**Exercise requirements:**
Output only the lines below from the one containing "def ofGuard (g" to the one containing "def ofS (n : SReg)", exactly as written, both ends kept.

**Record set:**
----------------

-- ==== Sys2Proof/Decode.lean ====
section
/-!
DEFINITION. From words to instructions and back (03:R66 to R76; 04:R77 to R83).

A decoder gathers every reason of 03:R76 for which a word is refused and answers the smallest; a word with no reason
decodes to an instruction. The encoder follows; it is written from the same tables.
-/

namespace Sys2Proof

/-! ### Reasons -/

/-- Nothing if the condition holds, else the reason. -/
def req (ok : Bool) (reason : Nat) : List Nat := if ok then [] else [reason]

/-- The smallest of a list of reasons. -/
def smallest : List Nat → Option Nat
  | [] => none
  | r :: rest => match smallest rest with
    | none => some r
    | some q => some (if r ≤ q then r else q)

/-- The instruction if there is no reason against it, else the smallest reason. -/
def verdict (rs : List Nat) (i : Instr) : Except Nat Instr :=
  match smallest rs with
  | none => .ok i
  | some r => .error r

/-! ### Coded fields -/

def Scope.bits : Scope → BitVec 3
  | .team => 0 | .quad => 1 | .die => 2 | .pkg => 3 | .sys => 4
def Scope.ofBits (x : BitVec 3) : Scope :=
  if x = 0 then .team else if x = 1 then .quad else if x = 2 then .die else if x = 3 then .pkg else .sys
def Order.bits : Order → BitVec 2
  | .rlx => 0 | .acq => 1 | .rel => 2 | .ar => 3
def Order.ofBits (x : BitVec 2) : Order := if x = 0 then .rlx else if x = 1 then .acq else if x = 2 then .rel else .ar
def Rnd.bits : Rnd → BitVec 3
  | .rn => 0 | .rz => 1 | .rd => 2 | .ru => 3 | .sr => 4
def Rnd.ofBits (x : BitVec 3) : Rnd :=
  if x = 0 then .rn else if x = 1 then .rz else if x = 2 then .rd else if x = 3 then .ru else .sr
/-- The format codes of 03:R65. -/
def FFmt.bits : FFmt → BitVec 4
  | .f32 => 2 | .f16 => 3 | .bf16 => 4 | .e4m3 => 5 | .e5m2 => 6 | .e2m1 => 7
def FFmt.ofBits (x : BitVec 4) : FFmt :=
  if x = 2 then .f32 else if x = 3 then .f16 else if x = 4 then .bf16 else if x = 5 then .e4m3
  else if x = 6 then .e5m2 else .e2m1
def IFmt.bits : IFmt → BitVec 4
  | .i32 => 0 | .u32 => 1 | .i8 => 8 | .u8 => 9 | .i16 => 10 | .u16 => 11 | .i64 => 13
def IFmt.ofBits (x : BitVec 4) : IFmt :=
  if x = 0 then .i32 else if x = 1 then .u32 else if x = 8 then .i8 else if x = 9 then .u8
  else if x = 10 then .i16 else if x = 11 then .u16 else .i64
def ICond.bits : ICond → BitVec 5
  | .eq => 0 | .ne => 1 | .lt => 2 | .le => 3 | .gt => 4 | .ge => 5 | .ltu => 6 | .leu => 7 | .gtu => 8 | .geu => 9
def ICond.ofBits (x : BitVec 5) : ICond :=
  if x = 0 then .eq else if x = 1 then .ne else if x = 2 then .lt else if x = 3 then .le else if x = 4 then .gt
  else if x = 5 then .ge else if x = 6 then .ltu else if x = 7 then .leu else if x = 8 then .gtu else .geu
def FCond.bits : FCond → BitVec 5
  | .eq => 0 | .ne => 1 | .lt => 2 | .le => 3 | .gt => 4 | .ge => 5 | .un => 6 | .ord => 7
def FCond.ofBits (x : BitVec 5) : FCond :=
  if x = 0 then .eq else if x = 1 then .ne else if x = 2 then .lt else if x = 3 then .le else if x = 4 then .gt
  else if x = 5 then .ge else if x = 6 then .un else .ord
def ShflMode.bits : ShflMode → BitVec 2
  | .idx => 0 | .up => 1 | .dn => 2 | .xor => 3
def ShflMode.ofBits (x : BitVec 2) : ShflMode :=
  if x = 0 then .idx else if x = 1 then .up else if x = 2 then .dn else .xor
def VoteKind.bits : VoteKind → BitVec 5
  | .any => 0 | .all => 1 | .bal => 2 | .eq => 3
def VoteKind.ofBits (x : BitVec 5) : VoteKind :=
  if x = 0 then .any else if x = 1 then .all else if x = 2 then .bal else .eq
def MemSize.bits : MemSize → BitVec 3
  | .b => 0 | .h => 1 | .w => 2 | .d => 3 | .q => 4
def MemSize.ofBits (x : BitVec 3) : MemSize :=
  if x = 0 then .b else if x = 1 then .h else if x = 2 then .w else if x = 3 then .d else .q
def Scale.bits : Scale → BitVec 3
  | .x1 => 0 | .x2 => 1 | .x4 => 2 | .x8 => 3 | .x16 => 4
def Scale.ofBits (x : BitVec 3) : Scale :=
  if x = 0 then .x1 else if x = 1 then .x2 else if x = 2 then .x4 else if x = 3 then .x8 else .x16
def AScale.bits : AScale → BitVec 2
  | .x1 => 0 | .x4 => 1 | .x8 => 2 | .x16 => 3
def AScale.ofBits (x : BitVec 2) : AScale :=
  if x = 0 then .x1 else if x = 1 then .x4 else if x = 2 then .x8 else .x16
def Policy.bits : Policy → BitVec 2
  | .l1 => 0 | .h => 1 | .s => 2
def Policy.ofBits (x : BitVec 2) : Policy := if x = 0 then .l1 else if x = 1 then .h else .s
def AtomOp.bits : AtomOp → BitVec 4
  | .add => 0 | .and => 1 | .or => 2 | .xor => 3 | .min => 4 | .max => 5 | .minu => 6 | .maxu => 7 | .swp => 8 | .fadd => 9
def AtomOp.ofBits (x : BitVec 4) : AtomOp :=
  if x = 0 then .add else if x = 1 then .and else if x = 2 then .or else if x = 3 then .xor else if x = 4 then .min
  else if x = 5 then .max else if x = 6 then .minu else if x = 7 then .maxu else if x = 8 then .swp else .fadd
def ConstSrc.bits : ConstSrc → BitVec 8
  | .zero => 224 | .one => 225 | .lane => 226 | .warp => 227 | .team => 228 | .em => 229 | .live => 230
def ConstSrc.ofBits (x : BitVec 8) : ConstSrc :=
  if x = 224 then .zero else if x = 225 then .one else if x = 226 then .lane else if x = 227 then .warp
  else if x = 228 then .team else if x = 229 then .em else .live

/-! ### Operand fields (01:R22, R24; 03:R68; 06:R115) -/

def ofGuard (g : Guard) : BitVec 4 := BitVec.ofBool g.neg ++ g.p
def toGuard (x : BitVec 4) : Guard := ⟨x.getLsbD 3, x.extractLsb' 0 3⟩

def ofReg (n : VReg) (mode : Bool) : BitVec 10 := 0#1 ++ BitVec.ofBool mode ++ n
/-- A uniform scalar as a source field. -/
def ofS (n : SReg) : BitVec 10 := 0#2 ++ (0b110#3 ++ n)
def ofChan (n : BitVec 4) : BitVec 10 := 0b10#2 ++ 0#4 ++ n
def ofVal : Value → BitVec 10
  | .reg n t => ofReg n t
  | .uni n => ofS n
  | .con k => 0#2 ++ k.bits
  | .chan n p => 1#1 ++ BitVec.ofBool p ++ 0#4 ++ n
def toVal (x : BitVec 10) : Value :=
  if x.getLsbD 9 then .chan (x.extractLsb' 0 4) (x.getLsbD 8)
  else if x.extractLsb' 0 8 < 192#8 then .reg (x.extractLsb' 0 8) (x.getLsbD 8)
  else if x.extractLsb' 0 8 < 224#8 then .uni (x.extractLsb' 0 5)
  else .con (ConstSrc.ofBits (x.extractLsb' 0 8))
def toSReg (x : BitVec 10) : SReg := x.extractLsb' 0 5
def toVReg10 (x : BitVec 10) : VReg := x.extractLsb' 0 8
def toChan (x : BitVec 10) : BitVec 4 := x.extractLsb' 0 4
def ofPred10 (p : Pred) : BitVec 10 := 0#7 ++ p
def toPred10 (x : BitVec 10) : Pred := x.extractLsb' 0 3

def ofDest : Dest → BitVec 9
  | .reg n => 0#1 ++ n
  | .chan n => 1#1 ++ 0#4 ++ n
def toDest (x : BitVec 9) : Dest :=
  if x.getLsbD 8 then .chan (x.extractLsb' 0 4) else .reg (x.extractLsb' 0 8)
def ofVReg9 (n : VReg) : BitVec 9 := 0#1 ++ n
def toVReg (x : BitVec 9) : VReg := x.extractLsb' 0 8
def ofS9 (n : SReg) : BitVec 9 := 0#1 ++ (0b110#3 ++ n)
def toSReg9 (x : BitVec 9) : SReg := x.extractLsb' 0 5
/-- A predicate destination in D: bits [81:77] zero, bits [76:74] the number (06:R115). -/
def ofPred9 (p : Pred) : BitVec 9 := 0#6 ++ p
def toPred9 (x : BitVec 9) : Pred := x.extractLsb' 0 3

/-! ### Checks of an operand field -/

/-- Index 231 to 255 of class 0, or a channel above 15 or the SRQ as a source (reason 3). -/
def srcCommon (x : BitVec 10) : List Nat :=
  if x.getLsbD 9 then req (x.extractLsb' 0 8 < 15#8) 3
  else req (x.extractLsb' 0 8 < 231#8) 3 ++ req (x.extractLsb' 0 8 < 192#8 || !x.getLsbD 8) 5
/-- A value source (06:R116). -/
def sV (x : BitVec 10) : List Nat := srcCommon x
/-- A value source that may not be a channel (06:R130). -/
def sRO (x : BitVec 10) : List Nat := srcCommon x ++ req (!x.getLsbD 9) 3
/-- A uniform operand of a mask instruction: index 192 to 230 (06:R128). -/
def sU (x : BitVec 10) : List Nat := srcCommon x ++ req (!x.getLsbD 9 && 192#8 ≤ x.extractLsb' 0 8) 6
/-- The seed of RDITH: index 192 to 223 (14:R273). -/
def sUS (x : BitVec 10) : List Nat :=
  srcCommon x ++ req (!x.getLsbD 9 && 192#8 ≤ x.extractLsb' 0 8 && x.extractLsb' 0 8 < 224#8) 6
/-- The base of a memory operand: index 192 to 223 (03:R72, reason 15). -/
def sB (x : BitVec 10) : List Nat :=
  srcCommon x ++ req (!x.getLsbD 9 && 192#8 ≤ x.extractLsb' 0 8 && x.extractLsb' 0 8 < 224#8) 15
/-- An operand of `n` consecutive registers; one register: any value (01:R14), in C of a store or an atomic a channel peek as well as
the pop that 10:R190 names (DESIGN CHOICE, log 50). -/
def sG (n : Nat) (x : BitVec 10) : List Nat :=
  if n = 1 then sV x
  else srcCommon x ++
    (if !x.getLsbD 9 && x.extractLsb' 0 8 < 192#8 then req ((x.extractLsb' 0 8).toNat % n == 0) 7 else [6])
/-- A predicate source: 06:R115 gives reason 6 for any other value, and the reasons 3 to 5 of a value's index do not come before it
(DESIGN CHOICE, log 50). -/
def sP (x : BitVec 10) : List Nat := req (x < 8#10) 6
/-- The channel of CHST and CHWAIT: class 1, mode 0 (14:R270, R271). -/
def sCh (x : BitVec 10) : List Nat := srcCommon x ++ req (x.getLsbD 9 && !x.getLsbD 8) 6
/-- The register of WAITF (06:R118). -/
def sW (x : BitVec 10) : List Nat := srcCommon x ++ req (!x.getLsbD 9 && x.extractLsb' 0 8 < 192#8) 6
/-- The B of APPEND and TAILQ: %zero (10:R205). -/
def sZ (x : BitVec 10) : List Nat := srcCommon x ++ req (x == 224#10) 6
/-- An unused source or destination field (03:R69). -/
def zero10 (x : BitVec 10) : List Nat := req (x == 0) 2
def zero9 (x : BitVec 9) : List Nat := req (x == 0) 2

/-- A destination of class 0 below 192, or a channel up to 15 (01:R22, R24). -/
def dstCommon (x : BitVec 9) : List Nat :=
  if x.getLsbD 8 then req (x.extractLsb' 0 8 ≤ 15#8) 3
  else req (x.extractLsb' 0 8 < 231#8) 3 ++ req (x.extractLsb' 0 8 < 192#8) 4
def dR (x : BitVec 9) : List Nat := dstCommon x
/-- A register-class destination of `n` consecutive registers (01:R14; 10:R190). -/
def dG (n : Nat) (x : BitVec 9) : List Nat :=
  dstCommon x ++ (if !x.getLsbD 8 then
    (if x.extractLsb' 0 8 < 192#8 then req ((x.extractLsb' 0 8).toNat % n == 0) 7 else req (n == 1) 6) else [6])
/-- A predicate destination: reason 6 alone, as for a predicate source (06:R115; DESIGN CHOICE, log 50). -/
def dP (x : BitVec 9) : List Nat := req (x < 8#9) 6
/-- The destination set of PUSH: class 0, index 192 to 223 (10:R190). -/
def dSet (x : BitVec 9) : List Nat :=
  (if x.getLsbD 8 then req (x.extractLsb' 0 8 ≤ 15#8) 3 else req (x.extractLsb' 0 8 < 231#8) 3) ++
    req (!x.getLsbD 8 && 192#8 ≤ x.extractLsb' 0 8 && x.extractLsb' 0 8 < 224#8) 15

----------------

**Problem solution:**
def ofGuard (g : Guard) : BitVec 4 := BitVec.ofBool g.neg ++ g.p
def toGuard (x : BitVec 4) : Guard := ⟨x.getLsbD 3, x.extractLsb' 0 3⟩

def ofReg (n : VReg) (mode : Bool) : BitVec 10 := 0#1 ++ BitVec.ofBool mode ++ n
/-- A uniform scalar as a source field. -/
def ofS (n : SReg) : BitVec 10 := 0#2 ++ (0b110#3 ++ n)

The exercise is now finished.